• Task statement:
All records need to be reproduced exactly. Keep every word as it is.

• Recorded data:
-- ==== Sys2Proof/Laws/Bus.lean ====
section
/-! SUPPORT. Laws of register access: what a write or read of a register page does once its register is known. -/

namespace Sys2Proof.Machine

theorem reaches_of {rq : Requester} {wr : Bool} {a : Word} {pg : PageIx} (h : areaOf a.toNat = some (.page pg))
    (h4 : a.toNat % 4 = 0) (hr : reach rq wr (.page pg) = true) : reaches rq wr a = true := by
  simp [reaches, h, h4, hr]

/-- A write of a block-specific register that is in no writable pair is the block's. -/
theorem regWrite_block {s : State} {pg : PageIx} {r : Reg} {a i j : Nat} (rq : Requester) (keyed : Bool) (v : Word)
    (hp : pageOf a = some pg) (hs : (s.page pg).st ≠ .resetting) (ho : ¬ a - pageBase pg < 0x40)
    (hf : findReg (pageRegs pg) a = some (r, i, j)) (hl : r.isPairLo = false) (hh : r.isPairHi = false) :
    s.regWrite rq keyed a v = s.blockWrite rq keyed pg r i j v := by
  simp [State.regWrite, hp, hs, ho, hf, hl, hh]

/-- A read of a block-specific register that is in no pair. -/
theorem regRead_block {s : State} {pg : PageIx} {r : Reg} {a i j : Nat} (rq : Requester)
    (hp : pageOf a = some pg) (ho : ¬ a - pageBase pg < 0x40) (hf : findReg (pageRegs pg) a = some (r, i, j))
    (hl : r.hiHalf = none) (hh : r.isHi = false) :
    s.regRead rq a = (s.readTakes pg r, s.regWord rq pg r i j) := by
  simp [State.regRead, hp, ho, hf, hl, hh]

/-- With nothing posted there is nothing to settle. -/
theorem settleWrites_nil {s : State} (h : s.bus.posted = []) (rq : Requester) (ar : Area) : s.settleWrites rq ar = s := by
  simp [State.settleWrites, h, State.takeEffects]

end Sys2Proof.Machine
end

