-- ==== Sys2Proof/WellFormed.lean ====
section
/-! DEFINITION. Which operands a command may carry: the sizes, alignments and counts that the spec gives them. Commands
that break these are still run; the meanings are total. -/

namespace Sys2Proof

/-- The operands are ones that the hardware can meet. -/
def Instr.wf : Instr → Bool
  | .crossbarAccess _ _ size _ _ beats =>  -- 02 R30, 01 R15
    ((size == 1 || size == 2 || size == 4) && beats.isEmpty) ||
      ((size == 16 || size == 32 || size == 48 || size == 64) && 4 * (beats.length + 1) == size)
  | .loReadSnapshot _ a | .hiRead _ a | .loWriteHold _ a _ | .hiWritePair _ a _
  | .counterClear _ a _ => a.toNat % 4 == 0  -- 02 R30
  | .flashDemandRead _ a => a.toNat % 4 == 0 && a.toNat < 0x1000000  -- 14 R347
  | .initialCalibrationDone means => means.length == 9  -- 11 R289
  | .csiLongPacket _ _ pixels _ _ _ => pixels.all fun x => x < 4096  -- 13 R320
  | .i2cTransactionEnd _ _ rx => rx.length ≤ 16  -- 13 R330
  | .poll _ l | .regRd _ l | .regWr _ l | .kregWr _ l _ | .enq _ l | .memWr _ l | .memRd _ l | .bulkWr _ l | .bulkRd _ l =>
    l.length ≤ 256  -- 15 R379
  | .uartCharReceived _ samples _ _ => samples.all fun b => b.length == 1 || b.length == 3  -- 17 R432
  | _ => true

end Sys2Proof
end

• Exercise result:
-- ==== Sys2Proof/Laws/Bus.lean ====
section
/-! SUPPORT. Laws of register access: what a write or read of a register page does once its register is known. -/

namespace Sys2Proof.Machine

theorem reaches_of {rq : Requester} {wr : Bool} {a : Word} {pg : PageIx} (h : areaOf a.toNat = some (.page pg))
    (h4 : a.toNat % 4 = 0) (hr : reach rq wr (.page pg) = true) : reaches rq wr a = true := by
  simp [reaches, h, h4, hr]

/-- A write of a block-specific register that is in no writable pair is the block's. -/
theorem regWrite_block {s : State} {pg : PageIx} {r : Reg} {a i j : Nat} (rq : Requester) (keyed : Bool) (v : Word)
    (hp : pageOf a = some pg) (hs : (s.page pg).st ≠ .resetting) (ho : ¬ a - pageBase pg < 0x40)
    (hf : findReg (pageRegs pg) a = some (r, i, j)) (hl : r.isPairLo = false) (hh : r.isPairHi = false) :
    s.regWrite rq keyed a v = s.blockWrite rq keyed pg r i j v := by
  simp [State.regWrite, hp, hs, ho, hf, hl, hh]

/-- A read of a block-specific register that is in no pair. -/
theorem regRead_block {s : State} {pg : PageIx} {r : Reg} {a i j : Nat} (rq : Requester)
    (hp : pageOf a = some pg) (ho : ¬ a - pageBase pg < 0x40) (hf : findReg (pageRegs pg) a = some (r, i, j))
    (hl : r.hiHalf = none) (hh : r.isHi = false) :
    s.regRead rq a = (s.readTakes pg r, s.regWord rq pg r i j) := by
  simp [State.regRead, hp, ho, hf, hl, hh]

/-- With nothing posted there is nothing to settle. -/
theorem settleWrites_nil {s : State} (h : s.bus.posted = []) (rq : Requester) (ar : Area) : s.settleWrites rq ar = s := by
  simp [State.settleWrites, h, State.takeEffects]

end Sys2Proof.Machine
end

-- ==== Sys2Proof/WellFormed.lean ====
section
/-! DEFINITION. Which operands a command may carry: the sizes, alignments and counts that the spec gives them. Commands
that break these are still run; the meanings are total. -/

namespace Sys2Proof

/-- The operands are ones that the hardware can meet. -/
def Instr.wf : Instr → Bool
  | .crossbarAccess _ _ size _ _ beats =>  -- 02 R30, 01 R15
    ((size == 1 || size == 2 || size == 4) && beats.isEmpty) ||
      ((size == 16 || size == 32 || size == 48 || size == 64) && 4 * (beats.length + 1) == size)
  | .loReadSnapshot _ a | .hiRead _ a | .loWriteHold _ a _ | .hiWritePair _ a _
  | .counterClear _ a _ => a.toNat % 4 == 0  -- 02 R30
  | .flashDemandRead _ a => a.toNat % 4 == 0 && a.toNat < 0x1000000  -- 14 R347
  | .initialCalibrationDone means => means.length == 9  -- 11 R289
  | .csiLongPacket _ _ pixels _ _ _ => pixels.all fun x => x < 4096  -- 13 R320
  | .i2cTransactionEnd _ _ rx => rx.length ≤ 16  -- 13 R330
  | .poll _ l | .regRd _ l | .regWr _ l | .kregWr _ l _ | .enq _ l | .memWr _ l | .memRd _ l | .bulkWr _ l | .bulkRd _ l =>
    l.length ≤ 256  -- 15 R379
  | .uartCharReceived _ samples _ _ => samples.all fun b => b.length == 1 || b.length == 3  -- 17 R432
  | _ => true

end Sys2Proof
end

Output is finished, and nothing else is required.